Science Fair Project Encyclopedia
Vallenato
Vallenato is, along with cumbia, the most popular folk music of the Colombian Atlantic coast, which is played mainly with percussion and accordion. Its three traditional instruments are the caja (a small drum held between the knees and played with bare hands); the guacharaca, a wooden scraper about 18 inches long, and the button accordion.
Vallenato means, literally, "born in the valley", which in this case would be the valley between the Pico Cristóbal Colón and the Serranía de Perijá in northeast Colombia. The name indicates also the city from which this music originated: Valledupar (from the place name "Valle de Upar" - "Valley of Upar").
It is made up of four airs that are differentiated through their rythmic structure and the way they melody chord structure the accordion player gives it. These are: son, paseo, merengue and puya. The son and the paseo have a 2/4 time and the merengue and the puya a 6/8 time.
The son is played with heavy accentuation and cadence stressed on the low notes of the accordion on its left hand side.

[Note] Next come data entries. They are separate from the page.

/-- Each table of a state in canonical form. -/
structure Kept.Fine (k : Kept) : Prop where
  regs : Table.rising k.regs = true
  force : Table.rising k.force = true
  seqs : Table.rising k.seqs = true
  engs : Table.rising k.engs = true
  ress : Table.rising k.ress = true
  felts : Table.rising k.felts = true
  credits : Table.rising k.credits = true
  slices : Table.rising k.slices = true
  couch : Table.rising k.couch = true
  gens : Table.rising k.gens = true
  beats : Table.rising k.beats = true
  ports : Table.rising k.ports = true
  banks : Table.rising k.banks = true
  inj : Table.rising k.inj = true
  rcs : Table.rising k.rcs = true
  pend : Table.rising k.pend = true
  evio : Table.rising k.evio = true
  cores : Table.rising k.cores = true
  hbm : Table.wf (fun a => match Table.get 0 (bankKey a) k.losses with | 0 => 0 | n + 1 => Config.lostByte n a) k.hbm = true
  flash : Table.wf (fun _ => flashDefault) k.flash = true
  fuses : Table.wf (fun _ => (0 : Word)) k.fuses = true
  losses : Table.wf (fun _ => (0 : Nat)) k.losses = true
  vat : Table.rising k.vat = true

theorem State.canonical_iff (s : State) : s.canonical ↔ s.kept.Fine := by
  unfold State.canonical Memory.wf State.tablesRise State.hbmDefault
  simp only [Bool.and_eq_true]
  constructor
  · rintro ⟨⟨⟨⟨⟨h1, h2⟩, h3⟩, h4⟩, h5⟩, ⟨⟨⟨⟨⟨⟨⟨⟨⟨⟨⟨⟨⟨⟨⟨⟨⟨g1, g2⟩, g3⟩, g4⟩, g5⟩, g6⟩, g7⟩, g8⟩, g9⟩, g10⟩, g11⟩, g12⟩, g13⟩, g14⟩, g15⟩, g16⟩, g17⟩, g18⟩⟩
    exact ⟨g1, g2, g3, g4, g5, g6, g7, g8, g9, g10, g11, g12, g13, g14, g15, g16, g17, g18, h1, h2, h3, h4, h5⟩
  · rintro ⟨g1, g2, g3, g4, g5, g6, g7, g8, g9, g10, g11, g12, g13, g14, g15, g16, g17, g18, h1, h2, h3, h4, h5⟩
    exact ⟨⟨⟨⟨⟨h1, h2⟩, h3⟩, h4⟩, h5⟩, ⟨⟨⟨⟨⟨⟨⟨⟨⟨⟨⟨⟨⟨⟨⟨⟨⟨g1, g2⟩, g3⟩, g4⟩, g5⟩, g6⟩, g7⟩, g8⟩, g9⟩, g10⟩, g11⟩, g12⟩, g13⟩, g14⟩, g15⟩, g16⟩, g17⟩, g18⟩⟩

/-- Every part of `m` is a part of `F`. -/
def Within (m F : Nat) : Prop := m ||| F = F

theorem Within.sub {m n F : Nat} (h : Within n F) (e : m ||| n = n) : Within m F := by
  unfold Within at *
  rw [← h, ← Nat.lor_assoc, e]

theorem Within.refl (m : Nat) : Within m m := Nat.or_self m

theorem Within.out {α : Prop} {m F k : Nat} (h : Within m F) (e : m.testBit k = true) (f : F.testBit k = false) : α := by
  rw [← h, Nat.testBit_or, e] at f
  exact Bool.noConfusion f

/-- The parts outside `F`, and the queue of commands, are the same in both states. -/
structure Frame (F : Nat) (s t : State) : Prop where
  pending : t.pending = s.pending
  regs : F.testBit 1 = false → t.regs = s.regs
  dev : F.testBit 2 = false → t.dev = s.dev
  tb : F.testBit 3 = false → t.tb = s.tb
  evm : F.testBit 4 = false → t.evm = s.evm
  force : F.testBit 5 = false → t.force = s.force
  seqs : F.testBit 6 = false → t.seqs = s.seqs
  engs : F.testBit 7 = false → t.engs = s.engs
  ress : F.testBit 8 = false → t.ress = s.ress
  guards : F.testBit 9 = false → t.guards = s.guards
  que : F.testBit 10 = false → t.que = s.que
  memc : F.testBit 11 = false → t.memc = s.memc
  hbm : F.testBit 12 = false → t.hbm = s.hbm
  losses : F.testBit 13 = false → t.losses = s.losses
  vat : F.testBit 14 = false → t.vat = s.vat
  web : F.testBit 15 = false → t.web = s.web
  jtag : F.testBit 16 = false → t.jtag = s.jtag
  flt : F.testBit 17 = false → t.flt = s.flt
  cal : F.testBit 18 = false → t.cal = s.cal
  boot : F.testBit 19 = false → t.boot = s.boot
  pwr : F.testBit 20 = false → t.pwr = s.pwr
  fuses : F.testBit 21 = false → t.fuses = s.fuses
  flash : F.testBit 22 = false → t.flash = s.flash
  resp : F.testBit 23 = false → t.resp = s.resp
  free : F.testBit 24 = false → t.free = s.free

/-- A way from `s` to `t` that changes parts of `F` only; from a canonical state no fuse bit is lost and the state stays canonical. -/
structure Keeps (F : Nat) (s t : State) : Prop extends Frame F s t where
  now : t.now = s.now
  fuse : s.canonical → s.fusesGrow t
  fine : s.canonical → t.canonical

variable {F m : Nat} {s t u : State}

theorem Frame.refl (s : State) : Frame F s s := by constructor <;> intros <;> rfl

theorem Frame.trans (h : Frame F s t) (g : Frame F t u) : Frame F s u where
  pending := g.pending.trans h.pending
  regs := fun e => (g.regs e).trans (h.regs e)
  dev := fun e => (g.dev e).trans (h.dev e)
  tb := fun e => (g.tb e).trans (h.tb e)
  evm := fun e => (g.evm e).trans (h.evm e)
  force := fun e => (g.force e).trans (h.force e)
  seqs := fun e => (g.seqs e).trans (h.seqs e)
  engs := fun e => (g.engs e).trans (h.engs e)
  ress := fun e => (g.ress e).trans (h.ress e)
  guards := fun e => (g.guards e).trans (h.guards e)
  que := fun e => (g.que e).trans (h.que e)
  memc := fun e => (g.memc e).trans (h.memc e)
  hbm := fun e => (g.hbm e).trans (h.hbm e)
  losses := fun e => (g.losses e).trans (h.losses e)
  vat := fun e => (g.vat e).trans (h.vat e)
  web := fun e => (g.web e).trans (h.web e)
  jtag := fun e => (g.jtag e).trans (h.jtag e)
  flt := fun e => (g.flt e).trans (h.flt e)
  cal := fun e => (g.cal e).trans (h.cal e)
  boot := fun e => (g.boot e).trans (h.boot e)
  pwr := fun e => (g.pwr e).trans (h.pwr e)
  fuses := fun e => (g.fuses e).trans (h.fuses e)
  flash := fun e => (g.flash e).trans (h.flash e)
  resp := fun e => (g.resp e).trans (h.resp e)
  free := fun e => (g.free e).trans (h.free e)

theorem Frame.mono {G : Nat} (h : Frame m s t) (e : Within m G) : Frame G s t := by
  have f : ∀ k, G.testBit k = false → m.testBit k = false := fun k g => by
    cases b : m.testBit k
    · rfl
    · exact e.out b g
  constructor
  · exact h.pending
  · exact fun g => h.regs (f _ g)
  · exact fun g => h.dev (f _ g)
  · exact fun g => h.tb (f _ g)
  · exact fun g => h.evm (f _ g)
  · exact fun g => h.force (f _ g)
  · exact fun g => h.seqs (f _ g)
  · exact fun g => h.engs (f _ g)
  · exact fun g => h.ress (f _ g)
  · exact fun g => h.guards (f _ g)
  · exact fun g => h.que (f _ g)
  · exact fun g => h.memc (f _ g)
  · exact fun g => h.hbm (f _ g)
  · exact fun g => h.losses (f _ g)
  · exact fun g => h.vat (f _ g)
  · exact fun g => h.web (f _ g)
  · exact fun g => h.jtag (f _ g)
  · exact fun g => h.flt (f _ g)
  · exact fun g => h.cal (f _ g)
  · exact fun g => h.boot (f _ g)
  · exact fun g => h.pwr (f _ g)
  · exact fun g => h.fuses (f _ g)
  · exact fun g => h.flash (f _ g)
  · exact fun g => h.resp (f _ g)
  · exact fun g => h.free (f _ g)

theorem Keeps.refl (s : State) : Keeps F s s := ⟨.refl s, rfl, fun _ i => by simp, id⟩

theorem Keeps.trans (h : Keeps F s t) (g : Keeps F t u) : Keeps F s u :=
  ⟨h.toFrame.trans g.toFrame, g.now.trans h.now, fun c i => by rw [← g.fuse (h.fine c) i, ← BitVec.or_assoc, h.fuse c i], g.fine ∘ h.fine⟩

theorem Keeps.mono {G : Nat} (h : Keeps m s t) (e : Within m G) : Keeps G s t := ⟨h.toFrame.mono e, h.now, h.fuse, h.fine⟩

/-- The same of a way on which time may pass: the present instant never goes back. -/
structure Passes (F : Nat) (s t : State) : Prop extends Frame F s t where
  later : s.now ≤ t.now
  fuse : s.canonical → s.fusesGrow t
  fine : s.canonical → t.canonical

theorem Keeps.passes (h : Keeps F s t) : Passes F s t := ⟨h.toFrame, h.now.ge, h.fuse, h.fine⟩

theorem Passes.trans (h : Passes F s t) (g : Passes F t u) : Passes F s u :=
  ⟨h.toFrame.trans g.toFrame, h.later.trans g.later, fun c i => by rw [← g.fuse (h.fine c) i, ← BitVec.or_assoc, h.fuse c i], g.fine ∘ h.fine⟩

theorem Passes.keeps (h : Passes F s t) (g : Keeps F t u) : Passes F s u := h.trans g.passes

theorem Passes.mono {G : Nat} (h : Passes m s t) (e : Within m G) : Passes G s t := ⟨h.toFrame.mono e, h.later, h.fuse, h.fine⟩

theorem Passes.ite {c : Prop} {_ : Decidable c} (h : Passes F s t) (g : Passes F s u) : Passes F s (if c then t else u) := by
  split <;> assumption

/-- The machine right after reset is in canonical form. -/
theorem State.reset_fine : State.reset.kept.Fine := by constructor <;> rfl

/-- An update of parts of the state that burns no fuse. -/
theorem Keeps.step (h : Keeps F s t) (g : Frame F t u) (n : u.now = t.now) (e : u.fuses = t.fuses) (c : t.kept.Fine → u.kept.Fine) : Keeps F s u := by
  refine h.trans ⟨g, n, fun _ i => ?_, fun d => ?_⟩
  · simp [State.fuseWord, e]
  · rw [State.canonical_iff] at d ⊢; exact c d

/-- An update of parts of the state that holds no table. -/
theorem Keeps.same (h : Keeps F s t) (g : Frame F t u) (e : u.kept = t.kept) : Keeps F s u :=
  h.step g (congrArg Kept.now e) (congrArg Kept.fuses e) fun c => by rwa [e]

It's normally mournful and slow.
The paseo is thought to be an off-shoot of the son. Its speed can vary and today is the most widely recorded air.
The puya's main difference from the merengue is the length of its lyrics. In the last 40 years, accordion players have begun to play it faster and each of the three instruments used in vallenato has a solo. It is considered the oldest of the four airs, with roots in an ancient Indian dance of the Sierra Nevada de Santa Marta.
The merengue is often confused with a Dominican genre of the same name, but their main similarities are their name, which probably was brought by similar tribal groups from Africa. It has a more narrative style and was often used to play decimas, a 10-line verse with internal rhymes brought by the Spanish in the 16th Century.
Every year in April, the Festival de la Leyenda Vallenata, or Festival Vallenato takes place, a contest in which the best interpreters fight for the title of "Rey vallenato " or "Vallenato king".
Though there are traditional vallenato composers such as Enrique Díaz , Emiliano Zuleta or Rafael Escalona , and well-known Colombian musicians which perform vallenato such as Diomedes Díaz and Lisandro Meza among others, the current "ambassador" of this music is the multiple-time Grammy Award-winner Carlos Vives, who has progressively helped the vallenato gain popularity worldwide through something which could be termed "vallenato-pop".